= Work item =
Exactly as written, copy the lines of the data below from the first through the one containing "sector writes. -/".
*** Block opens ***
/-! ### Accesses (R251, R252, R257) -/

/-- An access of a walk. -/
def agtAcc (s : State) (n : Nat) (op : AccOp) (va pa size data : Nat) (toward : AccTo) : Acc :=
  let a := agtOf s n
  let r := agtRgn s a
  { acc0 with agent := .walk n, holder := r.2.2.1, part := r.2.1, rgn := r.1, op := op, addr := BitVec.ofNat 64 va,
              loc := .phys pa, size := size, data := BitVec.ofNat 1024 data, toward := toward, pos := a.pos }
/-- A line of the coalescing buffer sent (R251): one write of 128 bytes where both sectors are whole, else sector writes. -/
def coSend (s : State) (n : Nat) (l : CoLine) : State :=
  let issue := fun (st : State) (off size : Nat) =>
    let m := (l.mask.toNat >>> off) % 2 ^ size
    if m = 0 then st
    else (accIssue st { agtAcc st n (.write (BitVec.ofNat 128 m)) (l.line * 128 + off) (l.line * 128 + off) size
      (l.data.toNat >>> (8 * off) % 2 ^ (8 * size)) .none with pos := l.pos } 0).2
  if l.mask = BitVec.allOnes 128 then issue s 0 128 else issue (issue s 0 64) 64 64
/-- Every line of the coalescing buffer sent. -/
def coFlush (s : State) (n : Nat) : State :=
  let a := agtOf s n
  a.buf.foldl (fun st l => coSend st n l) (setAgt s n { a with buf := [] })
/-- An element's bytes merged into the entry of their line; the oldest line is sent where no entry is free. -/
def coMerge (s : State) (n pa size x : Nat) : State :=
  let put := fun (l : CoLine) =>
    let o := pa % 128
    let m : Nat := (2 ^ (8 * size) - 1) <<< (8 * o)
    { l with data := (l.data &&& ~~~BitVec.ofNat 1024 m) ||| BitVec.ofNat 1024 ((x % 2 ^ (8 * size)) <<< (8 * o)),
             mask := l.mask ||| BitVec.ofNat 128 ((2 ^ size - 1) <<< o) }
  let a := agtOf s n
  if a.buf.any fun l => l.line == pa / 128 then
    setAgt s n { a with buf := a.buf.map fun l => if l.line = pa / 128 then put l else l }
  else
    let s1 := match a.buf with
      | l :: t => if a.buf.length < 16 then s else coSend (setAgt s n { a with buf := t }) n l
      | [] => s
    let a1 := agtOf s1 n
    let open_ := a1.trail.filter fun p => a1.buf.any (fun l => l.pos == p.1) || s1.accs.any fun x => x.agent == .walk n && x.pos == p.1
    setAgt s1 n { a1 with buf := a1.buf ++ [put ⟨pa / 128, 0, 0, a.pos⟩], trail := open_ ++ [(a.pos, a.cnt)] }
/-- Whether every access of a walk has been performed. -/
def agtQuiet (s : State) (n : Nat) : Bool := !s.accs.any fun x => x.agent == .walk n && !performed x
/-- A page of an AGT by its own TLB, then its die's, where a hit adds 12 cycles and is entered in the AGT's (R257); `some none`
while those cycles pass. A page in another package is no hit (R406). -/
def agtHit (s : State) (n vp : Nat) : Option (Option Nat × State) :=
  let a := agtOf s n
  let pn := (agtRgn s a).2.1
  let w := agtDir a
  let own := mapGet s.agtTlb n []
  match tlbFind own pn vp with
  | some e => if w && !e.w then none else some (some e.pp, s)
  | none =>
    match tlbFind (dieOf s (n / 64)).tlb pn vp with
    | some e =>
      if (w && !e.w) || linkPage e.pp then none
      else match a.tlbAt.filter (fun x => x.1 == vp) with
        | none => some (none, setAgt s n { a with tlbAt := some (vp, s.cyc + 12) })
        | some x =>
          if x.2 ≤ s.cyc then some (some e.pp, setAgt { s with agtTlb := mapPut s.agtTlb n (tlbEnter own e 64) } n { a with tlbAt := none })
          else some (none, s)
    | none => none
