/-! ### Accepting commands (R274, R282 to R289) -/

/-- Channel number of a BTE instruction's spec (R282). -/
def specCh (lit : W64) : Nat := fld lit 27 24
/-- Whether an operand has the virtual form: bits [63:60] choose it (R269). -/
def isVirt (x : W64) : Bool := fld x 63 60 == 0
/-- The promise of a command accepted in a cycle (R274). -/
def promiseAt (cyc pprev len : Nat) (src dst : W64) : Nat :=
  max (cyc + 32) pprev + (len + 63) / 64 + (if isVirt src || isVirt dst then 64 else 0)
/-- A channel with a command accepted and its promise kept; promises older than the last 64 commands go (R286). -/
def bteAccept (c : BteCh) (x : BteCmd) : BteCh :=
  { c with q := c.q ++ [x], pprev := x.promise,
           proms := mapPut (c.proms.filter fun e => decide (c.issued ≤ e.1 + 63)) x.seq x.promise }
/-- A channel's update on its way to the PEs' view (R282). -/
def bteView (c : BteCh) (cyc : Nat) : BteCh := { c with views := c.views ++ [(cyc + 4, c.taken, c.done)] }
/-- A bank's release at fabric scope towards a channel's issue object (R285, R290). -/
def issueRel (st : State) (f : Firing) (n ch : Nat) : State :=
  let h := tileHolder st f.tile
  releaseLater st { agent := .bank f.tile f.bank, before := st.nid, part := h.2.1, holder := h.1, obj := .issue n ch, scope := 2 }
/-- The effect of `bte.copy` and `bte.copy.mx` (R283): a release towards the channel's issue object (R290). -/
def bteCopyEff (mx : Bool) (st : State) (f : Firing) (o : Opnd) : Effect :=
  let n := tileCluster f.tile
  let ch := specCh o.lit
  let c := bteOf st n ch
  let len := fld o.lit 23 0 + 1
  let p := promiseAt st.cyc c.pprev len o.ka o.kb
  let x : BteCmd :=
    { seq := c.issued + 1, src := o.ka, dst := o.kb, len := len, mcast := 0,
      fon := if mx then .lmAt (32 * fld o.lit 43 32) else .none,
      strict := if o.lit.getLsbD 28 then some (f.tile, f.bank, f.slot, f.ctx) else none, promise := p, chain := false,
      pre := (0, 0, 0), after := st.nid, bank := f.tile * 4 + f.bank }
  let st1 := issueRel st f n ch
  .go { st := setBte st1 n ch (bteAccept { c with issued := c.issued + 1 } x), r1 := (.data, BitVec.ofNat 512 x.seq),
        r2 := (.data, BitVec.ofNat 512 p), lat := 4 }
/-- `bte.copy` (R283). -/
def execBteCopy (a b : BitVec 5) (d e t : BitVec 4) (s : State) : Host.Outcome State Fault Refusal :=
  pe s (.bteCopy a b d e t) fun st f o _ => bteCopyEff false st f o
/-- `bte.copy.mx` (R283). -/
def execBteCopyMx (a b : BitVec 5) (d e t : BitVec 4) (s : State) : Host.Outcome State Fault Refusal :=
  pe s (.bteCopyMx a b d e t) fun st f o _ => bteCopyEff true st f o
/-- Whether an address can be that of a chain entry (R284): aligned, and of a form of R269. -/
def entryOk (s : State) (n : Nat) (x : W64) : Bool :=
  x.toNat % 64 == 0 && (match addrForm x with
    | .bad => false
    | .mt m _ => isBuffer s m
    | .lm t _ => tileCluster t == n
    | .virt _ => true)
/-- The place of an aligned access of an engine's channel to an operand address, or the status that it ends with, FENCED among them
(R31), with the reason where a page does not translate. -/
def bteAt (s : State) (n pn : Nat) (x : W64) (write : Bool) : State × Except (Nat × Nat) Loc :=
  match addrForm x with
  | .bad => (s, .error (0xD02, 0))
  | .mt m o =>
    if !partMt (partOf s pn) m then (s, .error (0x109, 0))
    else if !mtileLive s m then (s, .error (0x10A, 0))
    else if !isBuffer s m then (s, .error (0xD02, 0)) else (s, .ok (.mtile m o))
  | .lm t o =>
    if !partTile (partOf s pn) t then (s, .error (0x109, 0))
    else if tileCluster t != n then (s, .error (0xD02, 0))
    else if !tileLive s t then (s, .error (0x10A, 0)) else (s, .ok (.lm t o))
  | .virt va =>
    match xlateNow s (n / 128) pn (va / 4096) write with
    | (s1, .ok pp _) =>
      if deadPa s1 (pp * 4096) then (s1, .error (0x10A, 0)) else (s1, .ok (.phys (pp * 4096 + va % 4096)))
    | (s1, .fail r _ _ _) => (s1, .error (0xD03, r))
/-- An access that a channel makes at once, of its own (R279, R284). -/
def bteOwn (s : State) (n ch : Nat) (op : AccOp) (x : W64) (loc : Loc) (size data : Nat) : State × Acc :=
  let c := bteOf s n ch
  homeAccess s { acc0 with agent := .bte n ch, holder := c.holder, part := c.rgn.getD 0 / 2 ^ 32, rgn := c.rgn.getD 0, op := op,
                           addr := x, loc := loc, size := size, data := BitVec.ofNat 1024 data, pos := c.issued }
/-- The address that a record gives of a race at an address: the racing line's (R324). -/
def raceLine (x : W64) : Nat := x.toNat / 128 * 128
/-- The record of a race that an engine's own access meets goes to the fault ring (R323). -/
def ownRace (r : State × Acc) : State :=
  match r.2.race with
  | some x => faultRecord r.1 r.2.part r.2.agent x
  | none => r.1
/-- The NEXT field of the entry appended last takes the address of the one after it (R284). Where a race stops the write, the command
of the entry appended ends with status RACE when it is taken, and its record names the line (R324; DEDUCED, log 41). -/
def linkNext (s : State) (n ch : Nat) (a : W64) : State :=
  let c := bteOf s n ch
  match c.last with
  | none => s
  | some l =>
    let x := BitVec.ofNat 64 (l + 24)
    match bteAt s n (c.rgn.getD 0 / 2 ^ 32) x true with
    | (s1, .ok loc) =>
      let r := bteOwn s1 n ch (.write (storeMask8)) x loc 8 a.toNat
      let s2 := ownRace r
      if r.2.ok then s2
      else
        let d := bteOf s2 n ch
        setBte s2 n ch { d with linkRaces := d.linkRaces ++ [(c.issued + 1, raceLine x, a.toNat)] }
    | (s1, .error _) => s1
where
  /-- The mask of 8 bytes. -/
  storeMask8 : BitVec 128 := storeMask 8
/-- The sequence number of the entry that a channel took last. -/
def lastTaken (c : BteCh) : Nat := c.taken + c.q.length
/-- `bte.append` (R284): the flag is 1 where the entry is accepted. -/
def execBteAppend (a : BitVec 5) (d e t : BitVec 4) (s : State) : Host.Outcome State Fault Refusal :=
  pe s (.bteAppend a d e t) fun st f o _ =>
    let n := tileCluster f.tile
    let ch := specCh o.lit
    if entryOk st n o.ka then
      let st1 := linkNext st n ch o.ka
      let c := bteOf st1 n ch
      let c1 := { c with
        issued := c.issued + 1, last := some o.ka.toNat, first := some (c.first.getD o.ka.toNat),
        nextAt := if c.takenAt.isSome && c.issued == lastTaken c then some o.ka else c.nextAt }
      .go { st := setBte st1 n ch c1, r1 := (.data, BitVec.ofNat 512 c1.issued), flag := true, lat := 4 }
    else .go { st := st, lat := 4 }
/-- `bte.tail` (R285): a release towards the channel's issue object; the flag is s ≤ ISSUED. -/
def execBteTail (a : BitVec 5) (t : BitVec 4) (s : State) : Host.Outcome State Fault Refusal :=
  pe s (.bteTail a t) fun st f o _ =>
    let n := tileCluster f.tile
    let ch := specCh o.lit
    let c := bteOf st n ch
    let tail := max c.tail (min o.ka.toNat c.issued)
    let c1 := { c with tail := tail, rels := c.rels ++ [(tail, f.tile * 4 + f.bank, st.nid)] }
    .go { st := issueRel (setBte st n ch c1) f n ch, flag := decide (o.ka.toNat ≤ c.issued) }
/-- `bte.prom` (R286). -/
def execBteProm (a : BitVec 5) (d e t : BitVec 4) (s : State) : Host.Outcome State Fault Refusal :=
  pe s (.bteProm a d e t) fun st f o _ =>
    let c := chanFor st f
    if promKnown c o.ka.toNat then
      .go { st := st, r1 := (.data, BitVec.ofNat 512 (mapGet c.proms o.ka.toNat 0)), flag := true, lat := 4 }
    else .go { st := st, lat := 4 }
/-- `sleep.until` (R287). -/
def execSleepUntil (a : BitVec 5) (t : BitVec 4) (s : State) : Host.Outcome State Fault Refusal :=
  pe s (.sleepUntil a t) fun st _ _ _ => .go { st := st }
/-- `bte.seq` (R288): an acquire from the line of SEQADDR (R314). -/
def execBteSeq (a : BitVec 5) (d e t : BitVec 4) (s : State) : Host.Outcome State Fault Refusal :=
  pe s (.bteSeq a d e t) fun st f _ _ =>
    let c := chanFor st f
    let h := tileHolder st f.tile
    let va := fld c.w1 47 0
    let st1 := match walkTables st h.2.1 (va / 4096) false with
      | .ok pp _ =>
        let loc := physLoc (pp * 4096 + va % 4096)
        clkAcquire st h.2.1 h.1 (lineObj loc) 2 (tilePlace f.tile) (some (locPlace loc))
      | _ => st
    .go { st := st1, r1 := (.data, BitVec.ofNat 512 c.view.2), lat := 4 }
/-- `bte.stat` (R289): the flag is DONE = ISSUED. -/
def execBteStat (d e t : BitVec 4) (s : State) : Host.Outcome State Fault Refusal :=
  pe s (.bteStat d e t) fun st f _ _ =>
    let c := chanFor st f
    .go { st := st, r1 := (.data, BitVec.ofNat 512 c.view.2), r2 := (.data, BitVec.ofNat 512 c.issued),
          flag := c.view.2 == c.issued, lat := 4 }
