/-! ### Select, logic, shifts and bits (R139, R140) -/

/-- `sel` (R139): the predicate that PSEL names chooses. -/
def execSel (a b : BitVec 5) (d e t : BitVec 4) (s : State) : Host.Outcome State Fault Refusal :=
  pe s (.sel a b d e t) fun st f o j =>
    aluEff (.sel a b d e t) (fun o => aluSel (o.p.getLsbD (trPsel f.trig)) o.ka o.kb) st f o j
/-- `and` (R140). -/
def execAnd (a b : BitVec 5) (d e t : BitVec 4) (s : State) : Host.Outcome State Fault Refusal :=
  pe s (.and a b d e t) (aluEff (.and a b d e t) fun o => aluLogic (o.ka &&& o.kb))
/-- `or` (R140). -/
def execOr (a b : BitVec 5) (d e t : BitVec 4) (s : State) : Host.Outcome State Fault Refusal :=
  pe s (.or a b d e t) (aluEff (.or a b d e t) fun o => aluLogic (o.ka ||| o.kb))
/-- `xor` (R140). -/
def execXor (a b : BitVec 5) (d e t : BitVec 4) (s : State) : Host.Outcome State Fault Refusal :=
  pe s (.xor a b d e t) (aluEff (.xor a b d e t) fun o => aluLogic (o.ka ^^^ o.kb))
/-- `andn` (R140). -/
def execAndn (a b : BitVec 5) (d e t : BitVec 4) (s : State) : Host.Outcome State Fault Refusal :=
  pe s (.andn a b d e t) (aluEff (.andn a b d e t) fun o => aluLogic (o.ka &&& ~~~o.kb))
/-- `not` (R140). -/
def execNot (a : BitVec 5) (d e t : BitVec 4) (s : State) : Host.Outcome State Fault Refusal :=
  pe s (.not a d e t) (aluEff (.not a d e t) fun o => aluLogic (~~~o.ka))
/-- `shl` (R140). -/
def execShl (a b : BitVec 5) (d e t : BitVec 4) (s : State) : Host.Outcome State Fault Refusal :=
  pe s (.shl a b d e t) (aluEff (.shl a b d e t) fun o => aluShl o.ka o.kb)
/-- `shr` (R140). -/
def execShr (a b : BitVec 5) (d e t : BitVec 4) (s : State) : Host.Outcome State Fault Refusal :=
  pe s (.shr a b d e t) (aluEff (.shr a b d e t) fun o => aluShr o.ka o.kb)
/-- `sar` (R140). -/
def execSar (a b : BitVec 5) (d e t : BitVec 4) (s : State) : Host.Outcome State Fault Refusal :=
  pe s (.sar a b d e t) (aluEff (.sar a b d e t) fun o => aluSar o.ka o.kb)
/-- `rol` (R140). -/
def execRol (a b : BitVec 5) (d e t : BitVec 4) (s : State) : Host.Outcome State Fault Refusal :=
  pe s (.rol a b d e t) (aluEff (.rol a b d e t) fun o => aluRol o.ka o.kb)
/-- `ror` (R140). -/
def execRor (a b : BitVec 5) (d e t : BitVec 4) (s : State) : Host.Outcome State Fault Refusal :=
  pe s (.ror a b d e t) (aluEff (.ror a b d e t) fun o => aluRor o.ka o.kb)
/-- `extr` (R140). -/
def execExtr (a b : BitVec 5) (d e t : BitVec 4) (s : State) : Host.Outcome State Fault Refusal :=
  pe s (.extr a b d e t) (aluEff (.extr a b d e t) fun o => aluExtr o.ka o.kb)
/-- `extr.s` (R140). -/
def execExtrS (a b : BitVec 5) (d e t : BitVec 4) (s : State) : Host.Outcome State Fault Refusal :=
  pe s (.extrS a b d e t) (aluEff (.extrS a b d e t) fun o => aluExtrS o.ka o.kb)
/-- `ins` (R140). -/
def execIns (a b : BitVec 5) (d e t : BitVec 4) (s : State) : Host.Outcome State Fault Refusal :=
  pe s (.ins a b d e t) (aluEff (.ins a b d e t) fun o => aluIns o.ka o.kb o.lit)
/-- `popc` (R140). -/
def execPopc (a : BitVec 5) (d e t : BitVec 4) (s : State) : Host.Outcome State Fault Refusal :=
  pe s (.popc a d e t) (aluEff (.popc a d e t) fun o => aluPopc o.ka)
/-- `clz` (R140). -/
def execClz (a : BitVec 5) (d e t : BitVec 4) (s : State) : Host.Outcome State Fault Refusal :=
  pe s (.clz a d e t) (aluEff (.clz a d e t) fun o => aluClz o.ka)
/-- `ctz` (R140). -/
def execCtz (a : BitVec 5) (d e t : BitVec 4) (s : State) : Host.Outcome State Fault Refusal :=
  pe s (.ctz a d e t) (aluEff (.ctz a d e t) fun o => aluCtz o.ka)
/-- `bswap` (R140). -/
def execBswap (a : BitVec 5) (d e t : BitVec 4) (s : State) : Host.Outcome State Fault Refusal :=
  pe s (.bswap a d e t) (aluEff (.bswap a d e t) fun o => aluBswap o.ka)

/-! ### Predicates (R141, R142) -/

/-- `pset` (R141): the predicates that B marks are written at the end of the firing. -/
def execPset (a b : BitVec 5) (t : BitVec 4) (s : State) : Host.Outcome State Fault Refusal :=
  pe s (.pset a b t) fun st f o _ =>
    .go { st := modBank st f.tile f.bank fun x => { x with p := psetP o.p o.ka o.kb } }
/-- `pget` (R141). -/
def execPget (d e t : BitVec 4) (s : State) : Host.Outcome State Fault Refusal :=
  pe s (.pget d e t) (aluEff (.pget d e t) fun o => aluPget o.p)
/-- The effect of a predicate operation (R142): its flag alone. -/
def predEff (r : BitVec 4 → W64 → Bool) (s : State) (_f : Firing) (o : Opnd) (_j : Nat) : Effect :=
  .go { st := s, flag := r o.p o.lit }
/-- `pand` (R142). -/
def execPand (t : BitVec 4) (s : State) : Host.Outcome State Fault Refusal :=
  pe s (.pand t) (predEff fun p l => litPX p l && litPY p l)
/-- `por` (R142). -/
def execPor (t : BitVec 4) (s : State) : Host.Outcome State Fault Refusal :=
  pe s (.por t) (predEff fun p l => litPX p l || litPY p l)
/-- `pxor` (R142). -/
def execPxor (t : BitVec 4) (s : State) : Host.Outcome State Fault Refusal :=
  pe s (.pxor t) (predEff fun p l => litPX p l ^^ litPY p l)
/-- `pnot` (R142). -/
def execPnot (t : BitVec 4) (s : State) : Host.Outcome State Fault Refusal :=
  pe s (.pnot t) (predEff fun p l => !litPX p l)

/-! ### Token operations (R143 to R147) -/

/-- The effect of `deq` and `peek` (R145): A's payload as DATA, with flag DATA. -/
def takeEff (s : State) (_f : Firing) (o : Opnd) (_j : Nat) : Effect :=
  .go { st := s, r1 := (.data, o.a), flag := (o.ha.map fun h => h.kind == .data).getD false }
/-- The effect of `fwd` (R145): A's payload with its kind. -/
def fwdEff (s : State) (_f : Firing) (o : Opnd) (_j : Nat) : Effect :=
  .go { st := s, r1 := ((o.ha.map (·.kind)).getD .data, o.a), flag := (o.ha.map fun h => h.kind == .data).getD false }
/-- The effect of `emit.null` (R146). -/
def emitNullEff (s : State) (_f : Firing) (_o : Opnd) (_j : Nat) : Effect := .go { st := s, r1 := (.null, 0) }
/-- The effect of `emit.mark` (R146): rank 0 gives ERR MARK_RANK. -/
def emitMarkEff (s : State) (_f : Firing) (o : Opnd) (_j : Nat) : Effect :=
  let k := o.ka.toNat % 8
  .go { st := s, r1 := if k = 0 then (.err, errPay 4 o.ka.toNat) else (.mark, BitVec.ofNat 512 k) }
/-- The effect of `emit.err` (R146). -/
def emitErrEff (s : State) (_f : Firing) (o : Opnd) (_j : Nat) : Effect := .go { st := s, r1 := (.err, o.ka.setWidth 512) }
/-- An input port with its head's tag replaced. -/
def retagPort (p : InPort) (t : BitVec 4) : InPort :=
  match p.queue with
  | (c, h) :: q => { p with queue := (c, { h with tag := t }) :: q }
  | [] => p
/-- The effect of `retag` (R147): the tag of A's own head is replaced in place. -/
def retagEff (a : BitVec 5) (ta : BitVec 4) (s : State) (f : Firing) (o : Opnd) (_j : Nat) : Effect :=
  let ep := tileEp f.tile a.toNat
  let h := (o.ha.map (·.tag)).getD 0
  .go { st := setInPort s ep (retagPort (inPortOf s ep) (tagRes ta h (o.b.setWidth 4) (o.lit.setWidth 4))) }
/-- The effect of `pos.reset` (R147). -/
def posResetEff (a : BitVec 5) (s : State) (f : Firing) (_o : Opnd) (_j : Nat) : Effect :=
  let ep := tileEp f.tile a.toNat
  .go { st := setInPort s ep { inPortOf s ep with hpos := 0 } }
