/-! ### Steps 3 to 5 (R371) -/

/-- The consumers that were detached attached again, on a channel that a rewire has rewired (R50): they ask afresh. -/
def reattach (s : State) (id : Nat) : State :=
  match chanOf s id with
  | none => s
  | some c =>
    let s1 := setChan s id { c with cons := c.cons.map fun x => if x.attached then x else { x with attached := true, pend := 0, reqs := [], stall := 0 } }
    c.cons.foldl (fun x n => if n.attached then x else setInPort x n.ep { inPortOf x n.ep with o := 0 }) s1
/-- The channels that a rewire of an operator rewires: those of its ports. -/
def opChans (r : Region) (op : Nat) : List Nat := (opIns r op).map (fun x => x.2.1) ++ (opOuts r op).map (·.2)
/-- The end of a rewire: the version rises, the descriptor is written, the gate opens. The region's next plan is armed, and its
gate closes at once where its cut has come (R383). -/
def openGate (s0 : State) (k chan : Nat) : State :=
  let s := match rgnOf s0 k with
    | some r => (match r.rewire with
        | some w => (opChans r w.plan.op).foldl reattach s0
        | none => s0)
    | none => s0
  let s1 := modRgn s k fun r =>
    { r with version := r.version + 1, rewire := none,
             plans := if (r.rewire.bind fun w => w.plan.cut).isSome then r.plans.drop 1 else r.plans }
  gating (planArm (gateOpens (writeDesc s1 k) k chan) k) k
/-- The rewire of a region whose step 3 has written everything, of the kinds that `p` admits: the merge unit of its operator is empty,
but in a region that does not move and completes its rewire all the same (R373); the releases that end it wait for the
clock (R321). -/
def rewireReady (s : State) (k : Nat) (r : Region) (p : Nat → Bool) : Option Rewire :=
  match r.rewire with
  | some w =>
    if w.step == 3 && p w.plan.action && decide (w.start ≤ s.cyc) && clockRooms (partOf s r.part) r.holder 2
        && ((opClone r w.plan.op).all (mergeEmpty s) || !rgnMoves s (some k)) then some w
    else none
  | none => none
/-- UNGATE (R371 steps 3 to 5) of a clone, a fold or an unfold. -/
def execUngate (rgn : Nat) (s : State) : Host.Outcome State Fault Refusal :=
  match rgnOf s rgn with
  | none => .next s
  | some r =>
    match rewireReady s rgn r (· != 2) with
    | none => .next s
    | some w =>
      let s1 := match w.plan.action with
        | 1 =>
          let s0 := match opClone r w.plan.op with
            | some c => (mergeEmptied s rgn c).1
            | none => s
          placeClone s0 rgn ((rgnOf s0 rgn).getD r) w.plan.op w.plan.target
        | 3 =>
          (match (foldIdx r w.plan).bind fun n => (r.img.folds[n]?).map fun v => (n, v) with
           | some (n, v) => applyFold s rgn n v
           | none => s)
        | _ =>
          (match foldOf r w.plan.op with
           | some (f, v) => undoFold s rgn f v
           | none => s)
      .next (openGate s1 rgn w.chan)
/-- RETIREMENT (R368). -/
def execRetirement (rgn : Nat) (s : State) : Host.Outcome State Fault Refusal :=
  match rgnOf s rgn with
  | none => .next s
  | some r =>
    match rewireReady s rgn r (· == 2) with
    | none => .next s
    | some w =>
      match opClone r w.plan.op with
      | some c =>
        let x := mergeEmptied s rgn c
        .next (openGate (retireClones x.1 rgn x.2) rgn w.chan)
      | none => .next s

end Sys2Proof.Machine
end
*** Block closes ***
= The completed task =
/-! ### Accesses (R251, R252, R257) -/

/-- An access of a walk. -/
def agtAcc (s : State) (n : Nat) (op : AccOp) (va pa size data : Nat) (toward : AccTo) : Acc :=
  let a := agtOf s n
  let r := agtRgn s a
  { acc0 with agent := .walk n, holder := r.2.2.1, part := r.2.1, rgn := r.1, op := op, addr := BitVec.ofNat 64 va,
              loc := .phys pa, size := size, data := BitVec.ofNat 1024 data, toward := toward, pos := a.pos }
/-- A line of the coalescing buffer sent (R251): one write of 128 bytes where both sectors are whole, else sector writes. -/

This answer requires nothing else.